Copy every line of the data exactly, leaving nothing out.

Records from a data source

/---

-- ==== Sys2Proof/Laws/Keep4.lean ====
section
/-! SUPPORT. Every operation keeps `Good`, part 4 of 4: one lemma for each operation, in the order in which one calls
the other. -/

namespace Sys2Proof.Machine

theorem State.readTimeout_good {s0 : State} (x1 : Sys2Proof.Machine.State) (x2 : Nat) (h1 : Good s0 x1) :
    Good s0 (State.readTimeout x1 x2) := by
  unfold State.readTimeout
  repeat' first
    | with_reducible assumption
    | (intro x)
    | with_reducible apply State.endRun_good
    | with_reducible apply State.unstall_good
    | with_reducible apply State.trace_good
    | with_reducible apply State.setEngine_good
    | with_reducible apply Good.ite
    | with_reducible apply Good.iteSnd
    | with_reducible apply Good.iteThird
    | simp only [Good.mk_iff]
    | split

theorem State.latchSet_good {s0 : State} (x1 : Sys2Proof.Machine.State) (x2 : Nat) (x3 : List (Nat × Nat)) (x4 : Bool) (h1 : Good s0 x1) :
    Good s0 (State.latchSet x1 x2 x3 x4) := by
  unfold State.latchSet
  repeat' first
    | with_reducible assumption
    | (intro x)
    | with_reducible apply State.resolveSet_good
    | with_reducible apply State.setLayer_good

theorem State.sendCtrl_good {s0 : State} (x1 : Sys2Proof.Machine.State) (x2 : Nat) (x3 : Nat) (x4 : Sys2Proof.Bytes) (h1 : Good s0 x1) :
    Good s0 (State.sendCtrl x1 x2 x3 x4) := by
  unfold State.sendCtrl
  repeat' first
    | with_reducible assumption
    | (intro x)
    | with_reducible apply State.sendUdp_good

theorem State.sacnDiscovery_good {s0 : State} (x1 : Sys2Proof.Machine.State) (h1 : Good s0 x1) :
    Good s0 (State.sacnDiscovery x1) := by
  unfold State.sacnDiscovery
  repeat' first
    | with_reducible assumption
    | (intro x)
    | with_reducible apply State.reachCclk_good
    | with_reducible apply State.sacnSend_good
    | with_reducible apply Good.foldl
    | with_reducible apply Good.foldlSnd
    | with_reducible apply Good.ite
    | with_reducible apply Good.iteSnd
    | with_reducible apply Good.iteThird
    | simp only [Good.mk_iff]

theorem State.forceAll_good {s0 : State} (x1 : Sys2Proof.Machine.State) (x2 : Sys2Proof.Machine.CbOwner) (h1 : Good s0 x1) :
    Good s0 (State.forceAll x1 x2) := by
  unfold State.forceAll
  repeat' first
    | with_reducible assumption
    | (intro x)
    | with_reducible apply State.forceCb_good
    | with_reducible apply Good.foldl
    | with_reducible apply Good.foldlSnd
    | with_reducible apply Good.ite

theorem State.trailResign_good {s0 : State} (x1 : Sys2Proof.Machine.State) (h1 : Good s0 x1) :
    Good s0 (State.trailResign x1) := by
  unfold State.trailResign
  repeat' first
    | with_reducible assumption
    | (intro x)
    | with_reducible apply State.reachCclk_good
    | with_reducible apply State.sendSeg_good
    | with_reducible apply State.pass_good
    | with_reducible apply State.roleUpdate_good
    | with_reducible apply State.setRole_good
    | with_reducible apply Good.ite
    | with_reducible apply Good.iteSnd
    | with_reducible apply Good.iteThird
    | simp only [Good.mk_iff]
    | split

theorem State.dropScalers_good {s0 : State} (x1 : Sys2Proof.Machine.State) (h1 : Good s0 x1) :
    Good s0 (State.dropScalers x1) := by
  unfold State.dropScalers
  repeat' first
    | with_reducible assumption
    | (intro x)
    | with_reducible apply State.latchSet_good
    | with_reducible apply Good.foldl
    | with_reducible apply Good.foldlSnd
    | with_reducible apply Good.ite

\---

● ANSWER BOX:
-- ==== Sys2Proof/Laws/Keep4.lean ====
section
/-! SUPPORT. Every operation keeps `Good`, part 4 of 4: one lemma for each operation, in the order in which one calls
the other. -/

namespace Sys2Proof.Machine

theorem State.readTimeout_good {s0 : State} (x1 : Sys2Proof.Machine.State) (x2 : Nat) (h1 : Good s0 x1) :
    Good s0 (State.readTimeout x1 x2) := by
  unfold State.readTimeout
  repeat' first
    | with_reducible assumption
    | (intro x)
    | with_reducible apply State.endRun_good
    | with_reducible apply State.unstall_good
    | with_reducible apply State.trace_good
    | with_reducible apply State.setEngine_good
    | with_reducible apply Good.ite
    | with_reducible apply Good.iteSnd
    | with_reducible apply Good.iteThird
    | simp only [Good.mk_iff]
    | split

theorem State.latchSet_good {s0 : State} (x1 : Sys2Proof.Machine.State) (x2 : Nat) (x3 : List (Nat × Nat)) (x4 : Bool) (h1 : Good s0 x1) :
    Good s0 (State.latchSet x1 x2 x3 x4) := by
  unfold State.latchSet
  repeat' first
    | with_reducible assumption
    | (intro x)
    | with_reducible apply State.resolveSet_good
    | with_reducible apply State.setLayer_good

theorem State.sendCtrl_good {s0 : State} (x1 : Sys2Proof.Machine.State) (x2 : Nat) (x3 : Nat) (x4 : Sys2Proof.Bytes) (h1 : Good s0 x1) :
    Good s0 (State.sendCtrl x1 x2 x3 x4) := by
  unfold State.sendCtrl
  repeat' first
    | with_reducible assumption
    | (intro x)
    | with_reducible apply State.sendUdp_good

theorem State.sacnDiscovery_good {s0 : State} (x1 : Sys2Proof.Machine.State) (h1 : Good s0 x1) :
    Good s0 (State.sacnDiscovery x1) := by
  unfold State.sacnDiscovery
  repeat' first
    | with_reducible assumption
    | (intro x)
    | with_reducible apply State.reachCclk_good
    | with_reducible apply State.sacnSend_good
    | with_reducible apply Good.foldl
    | with_reducible apply Good.foldlSnd
    | with_reducible apply Good.ite
    | with_reducible apply Good.iteSnd
    | with_reducible apply Good.iteThird
    | simp only [Good.mk_iff]

theorem State.forceAll_good {s0 : State} (x1 : Sys2Proof.Machine.State) (x2 : Sys2Proof.Machine.CbOwner) (h1 : Good s0 x1) :
    Good s0 (State.forceAll x1 x2) := by
  unfold State.forceAll
  repeat' first
    | with_reducible assumption
    | (intro x)
    | with_reducible apply State.forceCb_good
    | with_reducible apply Good.foldl
    | with_reducible apply Good.foldlSnd
    | with_reducible apply Good.ite

theorem State.trailResign_good {s0 : State} (x1 : Sys2Proof.Machine.State) (h1 : Good s0 x1) :
    Good s0 (State.trailResign x1) := by
  unfold State.trailResign
  repeat' first
    | with_reducible assumption
    | (intro x)
    | with_reducible apply State.reachCclk_good
    | with_reducible apply State.sendSeg_good
    | with_reducible apply State.pass_good
    | with_reducible apply State.roleUpdate_good
    | with_reducible apply State.setRole_good
    | with_reducible apply Good.ite
    | with_reducible apply Good.iteSnd
    | with_reducible apply Good.iteThird
    | simp only [Good.mk_iff]
    | split

theorem State.dropScalers_good {s0 : State} (x1 : Sys2Proof.Machine.State) (h1 : Good s0 x1) :
    Good s0 (State.dropScalers x1) := by
  unfold State.dropScalers
  repeat' first
    | with_reducible assumption
    | (intro x)
    | with_reducible apply State.latchSet_good
    | with_reducible apply Good.foldl
    | with_reducible apply Good.foldlSnd
    | with_reducible apply Good.ite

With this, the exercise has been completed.